The Regulatory Affairs Officer supports the Department in ensuring compliance with Medical Device regulations and handling other Regulatory matters for group entities in the region.

He or she takes the lead on Regulatory matters and projects in following areas :

• Medical Device Control
• Securing Establishment Licenses, including compliance with pre & post license conditions
• Product Registrations/Licenses, including compliance with pre & post-license conditions (including reporting (statutory, AE, DD etc.), labeling, Post Market Surveillance, marketing claims).
• Regulatory Audit of group entities and Ensuring Regulatory Compliance for existing entities and projects, including submission of annual reports to the Medical Device Regulatory authorities in the country.
• Investment Incentives
• Securing approvals for new projects
• Ensuring Compliance with Investment Promotion conditions.
• External and internal reporting of Tax savings
• Handling other regulatory and compliance related matters as & when required 

Must have:

• Bachelors / Master degree in Legal, Commercial, Lifesciences field.
• 4-6 yrs experience in Legal and/or Regulatory Affairs function in a Medical Device / Pharmaceutical Company.
• Good understanding of Regulatory requirements and Medical Device standards in the region such as ISO 13485, MDR, FDA regulations etc.
• Strong knowledge, including hands on experience in preparation and submission of License applications, Product registration dossiers to the Regulatory authorities.
• Excellent communication and presentation skills with ability to collaborate with cross functional teams.
• Good Project management skills for managing projects focused on Regulatory Compliance, Process improvement, etc.
• Aptitude towards developing networks and lobbying with external agencies (incl. FDA, BOI & other govt. departments.)
• Fluency in English and Thai (Written & spoken), knowledge of additional South East Asian language would be an advantage.

Employee pay is determined by multiple factors, including geography, experience, qualifications, skills and local minimum wage requirements. In addition, you may also be offered a competitive bonus and/or commission plan, which complements a first-class total rewards package. Benefits may include health care, retirement savings, paid time off/vacation, and various employee discounts. 

Upon request and consistent with applicable laws, EssilorLuxottica will provide reasonable accommodations to individuals with disabilities who need assistance in the application and hiring process. To request a reasonable accommodation, please call the Luxottica Ethics Compliance Hotline at 1-888-887-3348 (be sure to provide your name and contact information so that we may follow up in a timely manner) or email HRCompliance@luxotticaretail.com. 

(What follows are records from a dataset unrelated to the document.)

-- ==== Sys2Proof/Syntax.lean ====
section
/-! DEFINITION. The operations and events of the machine as syntax: one constructor of `Instr` for every row of the
table of operations and events, with the fields that its encoding, packet, frame or event carries. The events that
the machine posts to itself stand before those that reach it from outside. -/
namespace Sys2Proof

/-- The four instruction forms (Table 3.1). -/
inductive Form where
  /-- L = 0b00: one word. -/
  | base
  /-- L = 0b01: word 0 and two extended words. -/
  | ext
  /-- L = 0b10: word 0 and a 64-bit literal. -/
  | lit
  /-- L = 0b11: word 0, two extended words and a 64-bit literal. -/
  | extLit
deriving DecidableEq, Repr

/-- The fields of a native instruction (Tables 3.2 and 3.3). OP and FN are the constructor. A form without extended
words has the extended fields zero, and a form without a literal has the literal zero. -/
structure Fields where
  form : Form := .base
  d : BitVec 8 := 0
  a : BitVec 8 := 0
  b : BitVec 8 := 0
  c : BitVec 8 := 0
  mod : BitVec 7 := 0
  pn : BitVec 1 := 0
  pg : BitVec 4 := 0
  la : BitVec 4 := 0
  /-- Extended word 2: IMM32 or descriptor fields. -/
  w2 : BitVec 32 := 0
  lit : BitVec 64 := 0
deriving DecidableEq, Repr

/-- The fields of a forerunner word (Table 3.13); fop is the constructor. -/
structure FrFields where
  d : BitVec 8 := 0
  a : BitVec 8 := 0
  b : BitVec 8 := 0
  pg : BitVec 3 := 0
  pn : BitVec 1 := 0
  sub : BitVec 4 := 0
  imm : BitVec 24 := 0
deriving DecidableEq, Repr

/-- A command packet: its queue, the ring word of its header and its words, header first (R312, R313). -/
structure Packet where
  queue : BitVec 8
  head : BitVec 32
  words : List Word
deriving DecidableEq, Repr

/-- The packet delivery modes of Ultra Ethernet (Table 16.3). -/
inductive UeMode where
  /-- Reliable unordered delivery. -/
  | rud
  /-- Reliable ordered delivery. -/
  | rod
  /-- A mode that the device does not support. -/
  | other
deriving DecidableEq, Repr

/-- What the link says of a frame (R385, R386): its link sequence number, its packet number, and how many frames of this
port the other end has accepted. -/
structure LinkInfo where
  seq : Nat
  pn : Nat
  acks : Nat
deriving DecidableEq, Repr

/-- A Baranmor frame (Table 16.4) with the port it arrives on; `rsvd` tells whether a reserved bit is set. -/
structure Frame where
  ty : BitVec 8 := 0
  domain : BitVec 16 := 0
  src : BitVec 11 := 0
  whi : BitVec 11 := 0
  wlo : BitVec 11 := 0
  all : Bool := false
  ece : Bool := false
  ce : Bool := false
  comb : Bool := false
  tile : Bool := false
  retx : Bool := false
  gen : BitVec 32 := 0
  gtid : BitVec 16 := 0
  mbase : BitVec 11 := 0
  axes : BitVec 3 := 0
  sizes : BitVec 55 := 0
  pattern : BitVec 128 := 0
  va : Word := 0
  opnum : BitVec 32 := 0
  seq : BitVec 32 := 0
  total : BitVec 32 := 0
  tag : BitVec 16 := 0
  plen : BitVec 16 := 0
  first : BitVec 11 := 0
  last : BitVec 11 := 0
  count : BitVec 11 := 0
  op : BitVec 4 := 0
  etype : BitVec 3 := 0
  aux : Word := 0
  rsvd : Bool := false
  payload : List Byte := []
  port : BitVec 4 := 0
  /-- The Ultra Ethernet mode that carries it; none on Baranmor (R373). -/
  via : Option UeMode := none
  /-- What its link says of it; none where it is the next of its link in order. -/
  link : Option LinkInfo := none
deriving DecidableEq, Repr

/-- A received Ultra Ethernet packet: its mode, whether it was trimmed, the TSS key under which its security check
passes, and the placement fields, which are those of a STORE or of a TACK or NACK (R373, R374). -/
structure UePacket where
  mode : UeMode
  trimmed : Bool
  tssKey : List Byte
  frame : Frame
deriving DecidableEq, Repr

/-- A copy of the configuration blob, as the flash holds it (Table 17.1). -/
structure Blob where
  bytes : List (BitVec 8)
deriving DecidableEq, Repr

/-- An error of the hardware that ECC meets (R396): an input, like a sensor's reading (log 48). -/
inductive HwError where
  /-- A single-bit error of an LPDDR5X word, corrected as it is read. -/
  | corrected (pa : Nat)
  /-- A 32-byte sector of memory becomes uncorrectable; a whole write of it mends it. -/
  | sector (pa : Nat)
  /-- A sector of LPDDR5X that no write mends: it reads a mismatch or, with `bad`, uncorrectable (R364). -/
  | stuck (pa : Nat) (bad : Bool)
  /-- A register row of a warp: its class (v, s, p, h, c, n as 0 to 5) and number, and the row's index. -/
  | register (warp cls idx row : Nat)
  /-- The column-scale register of a warp, and the row's index. -/
  | columns (warp row : Nat)
  /-- A scratchpad row of a block, 256 bytes, and the row's index. -/
  | scratch (block off row : Nat)
  /-- An accumulator row of a block, and the row's index. -/
  | accum (block r row : Nat)
  /-- A weight buffer of a core, and the row's index. -/
  | buffer (core buf row : Nat)
deriving DecidableEq, Repr

/-- The readings that the health block reports (Table 17.6), and the errors met since the last ones. -/
structure Sensors where
  power : BitVec 16
  tin : BitVec 8
  tout : BitVec 8
  tx : BitVec 16
  tc : BitVec 32
  flow : BitVec 32
  errors : List HwError := []
deriving DecidableEq, Repr
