-- ==== Sys2Proof/Machine/State.lean ====
section
/-! DEFINITION. The state of one package: warps, blocks, cores, contexts, memory, Arnal, the fabric endpoint and the
outside inputs that have arrived, all as plain data, and the state at reset. -/
namespace Sys2Proof.Machine

/-! ### Registers of a warp -/

/-- A capability register or granule: 256 bits and the tag (R42, R169). -/
structure Cap where
  bits : BitVec 256 := 0
  tag : Bool := false
deriving DecidableEq, Repr

/-- A handle register: the value that programs see, and the operation whose status it follows (R189). -/
structure Handle where
  value : Word := 0
  /-- The key of the operation in `State.ops`; 0 names none. -/
  uid : Nat := 0
deriving DecidableEq, Repr

/-- The register classes of Table 1.8. -/
inductive RegClass where
  /-- Vector registers. -/
  | v
  /-- Scalar registers. -/
  | s
  /-- Predicate registers. -/
  | p
  /-- Handle registers. -/
  | h
  /-- Capability registers. -/
  | c
  /-- Pattern registers. -/
  | n
deriving DecidableEq, Repr

/-- A register named by an instruction (R36). -/
structure Reg where
  cls : RegClass
  idx : Nat
deriving DecidableEq, Repr

/-- An open lookahead window: instructions still covered, and the destinations of its opener (R36). -/
structure Window where
  left : Nat
  regs : List Reg
deriving DecidableEq, Repr

/-- The instruction being issued: its warp, slot, address and length, and whether it is forerunner code. -/
structure Issue where
  warp : Nat
  slot : Nat
  pc : Word
  len : Nat := 4
  fr : Bool := false
  /-- Registers over which a nonzero LA opens a window, and LA (R36). -/
  opens : List Reg := []
  la : Nat := 0
  /-- The other slot issues in the same cycle: exceptions are gathered and delivered after both (R20, R107). -/
  paired : Bool := false
  /-- Words of the instruction (R336). -/
  words : List (BitVec 32) := []
deriving DecidableEq, Repr

/-- A matrix operand in memory as captured at issue: capability, offset, stride and count (R193, R194). -/
structure MatRef where
  cap : Cap
  off : Word
  stride : Nat
  count : Nat
deriving DecidableEq, Repr

/-- One product: rows, formats and flags of an MMA, an MMAP member or an MMAG (R199, R200, R202). -/
structure Product where
  /-- Block-relative accumulator row of activation row 0. -/
  row : Nat
  act : MatRef
  afmt : Nat
  wfmt : Nat
  kdim : Nat
  ndim : Nat
  acc : Bool
  rs : Bool
  cs : Bool
  /-- Top-k: k and the index of column 0 (R199). -/
  topk : Option (Nat × Nat) := none
  /-- The weight buffer assignment that the product reads; an MMAG names one for each group. -/
  load : Nat := 0
deriving DecidableEq, Repr

/-- An MMAP that waits at rendezvous: all that it needs to be accepted (R202). -/
structure MmapReq where
  issue : Issue
  /-- The effective mask. -/
  mask : Word
  d : Nat
  p : Product
  w : MatRef
  /-- What both members compare: M, K, N, formats, weight address and stride. -/
  shape : List Nat
  /-- The pod sequence number at issue. -/
  seq : BitVec 32
  since : Nat
  sregs : List Word
  caps : List Cap
deriving DecidableEq, Repr

/-- What an engine, copy or grid access met at a page (Table 8.5). -/
structure FaultInfo where
  va : Word
  write : Nat := 0
  perm : Bool := false
  own : Bool := false
  mem : Bool := false
deriving DecidableEq, Repr

/-- An engine operation stopped at a page fault: waiting for queue space, or for the verdict on a record (R264). -/
inductive FaultWait where
  /-- The record is not yet appended. -/
  | queue (i : FaultInfo)
  /-- The record with this sequence number awaits its verdict. -/
  | verdict (seq : BitVec 32) (i : FaultInfo)
deriving DecidableEq, Repr

/-- What a waiting slot waits on (R331, Table 14.8). -/
inductive Wait where
  /-- BARW on a named barrier, at a phase. -/
  | barrier (b : Nat) (phase : BitVec 32)
  /-- SETW on a set, at a phase. -/
  | set (n : Nat) (phase : BitVec 32)
  /-- SBAR.wait or SBAR.sync on a package barrier, at a generation; SBAR.sync has arrived. -/
  | pkg (b : Nat) (gen : Word) (arrived : Bool)
  /-- MWAIT or GWAIT on an operation (R214, R242); `warp` tells that the other slot fetches nothing meanwhile. -/
  | handle (uid : Nat) (warp : Bool)
  /-- MWAIT.b on the batches up to one (R214). -/
  | batch (b : Word)
  /-- TTWAIT on an entry of a table (R249). -/
  | tile (t : Cap) (i : Nat)
  /-- An instruction on rows and sidebands that operations hold: its spans, and whether owners of other warps count
  (R190, R192). -/
  | rows (rows sides : List (Nat × Nat × Bool)) (owners : Bool)
  /-- Space in the copy ring (R222). -/
  | ringSpace
  /-- CPY.init: the started entries of a halted ring (R221). -/
  | ringDrain
  /-- CPY.cap: the published entries that name a capability slot (R221). -/
  | copySlot (n : Nat)
  /-- MMAG: earlier operations of its warp that write bytes which it reads at issue (R190): first and count. -/
  | reads (va n : Nat)
  /-- MMAG: the instruction, its destination and the page fault of what it reads at issue (R193), none once it may be
  tried again. -/
  | readFault (issue : Issue) (d : Nat) (w : Option FaultWait)
  /-- An MMAP at rendezvous (R202). -/
  | mmap (r : MmapReq)
  /-- A POD that names a partner: the partner's warp.id, the issuer's role (true for the unconditional member), the
  instruction and its effective mask (R201). -/
  | pod (partner : Nat) (uncond : Bool) (issue : Issue) (mask : Word)
  /-- A GLD whose request is out: the operation (R241). -/
  | load (op : Nat)
deriving DecidableEq, Repr

/-- One PC slot of a warp (R9). -/
structure Slot where
  live : Bool := false
  parked : Bool := false
  pc : Word := 0
  mask : Word := 0
  rpc : Word := 0
  windows : List Window := []
  /-- The slot has issued an instruction that waits (R331). -/
  wait : Option Wait := none
  /-- Conflicts that this slot has lost in a row to the other slot (R10). -/
  losses : Nat := 0
deriving DecidableEq, Repr

/-- Pod membership: pod.state of Table 1.9. -/
structure Pod where
  on : Bool := false
  /-- True for the unconditional member. -/
  uncond : Bool := false
  partner : BitVec 6 := 0
  seq : BitVec 32 := 0
deriving DecidableEq, Repr

/-- A resident warp. Registers are maps from the register number; an unlisted register reads as zero (R25). -/
structure Warp where
  s0 : Slot := {}
  s1 : Slot := {}
  v : Map Lanes := []
  s : Map Word := []
  p : Map Word := []
  h : Map Handle := []
  c : Map Cap := []
  n : Map (BitVec 128) := []
  /-- warp.lanes: lanes not yet exited. -/
  lanes : Word := 0
  dstkSp : Word := 0
  accBase : BitVec 13 := 0
  accLimit : BitVec 13 := 0
  trapVec : Word := 0
  trapCause : BitVec 16 := 0
  trapAddr : Word := 0
  trapPc : Word := 0
  podG : Elem := 0
  pod : Pod := {}
  /-- arith.flags. -/
  flags : BitVec 4 := 0
  /-- Bits of arith.flags that an event of this clk has set: a write of this clk leaves them (R5). -/
  flagsNew : BitVec 4 := 0
  /-- The column-scale register, absent or 64 FP32 values (R198). -/
  colScale : Option Lanes := none
  topk : Nat := 0
  ib : Nat := 0
  /-- The last closed batch (R214). -/
  batch : Word := 0
  /-- The last handle serial given; the next is one more, skipping zero (R189). -/
  serial : BitVec 32 := 0
  /-- The failure list: handle value and batch (R214). -/
  failures : List (Word × Word) := []
  ovlo : Word := 0
  ovhi : Word := 0
  /-- Forerunner nesting counters by lane (R98). -/
  nest : Map Nat := []
  /-- The forerunner barrier word: the phase read, if the warp has arrived and not returned (R103). -/
  frBarrier : Option (BitVec 32) := none
  /-- The clk before which a yielded warp is not ready (R138). -/
  yieldUntil : Nat := 0
  /-- A YLD has issued, and the warps that it puts before this one are still to be noted (R138). -/
  yielded : Bool := false
  /-- Ready warps of its partition and level that a YLD has put before this one, and that have not issued since
  (R138). -/
  behind : List Nat := []
  /-- Conflicts that the warp has lost in a row to the other pick of its partition (R34). -/
  lost : Nat := 0
  /-- The clk since which the warp has been ready without issuing (R33). -/
  readySince : Nat := 0
  /-- Creation order on the package: the lesser is the older (R33). -/
  born : Nat := 0
  /-- A BKPT at this address has halted the warp in this cycle (R330). -/
  haltPending : Option Word := none
  /-- Register rows with an uncorrectable error, and their row indexes (R396). -/
  torn : List (Reg × Nat) := []
  /-- The row index of the column-scale register where it holds an uncorrectable error (R396). -/
  tornCols : Option Nat := none
  /-- A trap entry has been pushed in this clk: a halt of the same clk marks its head (R330). -/
  trapNew : Bool := false
deriving DecidableEq, Repr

We are an Equal Opportunity Employer. All qualified applicants will receive consideration for employment without regard to race, color, gender, national origin, social origin, social condition, being perceived as a victim of domestic violence, sexual aggression or stalking, religion, age, disability, sexual orientation, gender identity or expression, citizenship, ancestry, veteran or military status, marital status, pregnancy (including unlawful discrimination on the basis of a legally protected pregnancy or maternity leave), genetic information or any other characteristics protected by law. Native Americans in the US receive preference in accordance with Tribal Law.